In 1969, experimental composer Alvin Lucier designed a simple project with a not-so-simple intention. He sat in a room and made a short recording of his voice, which he then played back into the same room and re-recorded. Lucier then re-recorded the re-recording, and repeated this process over and over again, making copies of copies until his voice became completely unintelligible. However, he found that the shape and size of the physical space emphasized certain frequencies over the course of the process — so what you’re hearing by the end of the actual “piece” is the room’s natural harmonic tendencies. In effect, Alvin Lucier turned his room into an instrument.
The work was appropriately titled, I Am Sitting in a Room. Last year, YouTube user canzona took inspiration from Lucier to begin his own project, I Am Sitting in a Video Room, which came to conclusion just last month. canzona did the same thing as Lucier, only with a YouTube clip; he uploaded a video of himself, ripped it from YouTube, re-uploaded it, and repeated the process 1,000 times.

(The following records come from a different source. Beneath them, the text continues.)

-- ==== Sys2Proof/Machine/GolayQr.lean ====
section
/-! DEFINITION. The Golay(20,8) checker and the quadratic-residue(16,7) encoder and checker (`43_golay_qr.md`). Both check
only: the result is clean or uncorrectable, never corrected (R262, R273). -/

namespace Sys2Proof.Machine

/-- The category of a check without correction: clean exactly for a zero syndrome (R264, R275). -/
def checkCategory {m : Nat} (syn : BitVec m) : Category := if syn = 0 then .clean else .uncorrectable

/-- A `CHK` command that reports a category answers and records it (R264, R275, R48). -/
def State.replyChk {m : Nat} (s : State) (syn : BitVec m) : Host.Outcome State Fault Refusal :=
  s.reply { s.block with status := recordResult s.block.status (checkCategory syn) 0 0 }
    (rspChk (checkCategory syn) syn)

/-- `ROM.QRT[v]` (R43, R272). -/
def romQrt (G : Vector (BitVec 9) 7) (v : BitVec 7) : BitVec 9 := hamPar G v

/-- `GOLAY.PAR d` (R263). For any parameters `p` (R7). -/
def execGolayParWith (p : Config) (d : BitVec 8) (s : State) : Host.Outcome State Fault Refusal :=
  s.reply s.block (rspVal (hamPar p.gGolay d))

/-- `GOLAY.PAR d`, for the parameters of this hardware. -/
def execGolayPar (d : BitVec 8) (s : State) : Host.Outcome State Fault Refusal :=
  execGolayParWith params d s

/-- `GOLAY.CHK w` (R264). For any parameters `p` (R7). -/
def execGolayChkWith (p : Config) (w : BitVec 20) (s : State) : Host.Outcome State Fault Refusal :=
  s.replyChk (hamSyn p.gGolay w)

/-- `GOLAY.CHK w`, for the parameters of this hardware. -/
def execGolayChk (w : BitVec 20) (s : State) : Host.Outcome State Fault Refusal :=
  execGolayChkWith params w s

/-- `QR.PAR d` (R274). For any parameters `p` (R7). -/
def execQrParWith (p : Config) (d : BitVec 7) (s : State) : Host.Outcome State Fault Refusal :=
  s.reply s.block (rspVal (romQrt p.gQr d))

/-- `QR.PAR d`, for the parameters of this hardware. -/
def execQrPar (d : BitVec 7) (s : State) : Host.Outcome State Fault Refusal :=
  execQrParWith params d s

/-- `QR.CHK w` (R275): the table entry of the data bits XOR the received parity bits. For any parameters `p` (R7). -/
def execQrChkWith (p : Config) (w : BitVec 16) (s : State) : Host.Outcome State Fault Refusal :=
  s.replyChk (romQrt p.gQr (w.extractLsb' 9 7) ^^^ w.extractLsb' 0 9)

/-- `QR.CHK w`, for the parameters of this hardware. -/
def execQrChk (w : BitVec 16) (s : State) : Host.Outcome State Fault Refusal :=
  execQrChkWith params w s

/-- `QR.ENC d` (R276): the data bits, then the table entry. For any parameters `p` (R7). -/
def execQrEncWith (p : Config) (d : BitVec 7) (s : State) : Host.Outcome State Fault Refusal :=
  s.reply s.block (rspVal (d ++ romQrt p.gQr d))

/-- `QR.ENC d`, for the parameters of this hardware. -/
def execQrEnc (d : BitVec 7) (s : State) : Host.Outcome State Fault Refusal :=
  execQrEncWith params d s

end Sys2Proof.Machine
end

It’s worth noting that in the updated version, the project shows how the internet and all digitized information produce unexpected phenomena the same way physical environments do. At work in canzona’s project are the “artifacts inherent in the video codec of both YouTube and the mp4 format.” Just as Lucier “played” a room, canzona “played” YouTube.
Each iteration of canzona’s video is available on YouTube. A redux version of I Am Sitting in a Video Room is forthcoming, which should allow users to experience the gradual disintegration continuously from start to finish. The effect may not necessarily be pleasant — but it makes you wonder if doing the same thing to another, more sonically- or visually-rich clip could result in something more beautiful than the original. With an estimated 120,000,000+ on YouTube, the possibilities for this kind of experimentation are endless.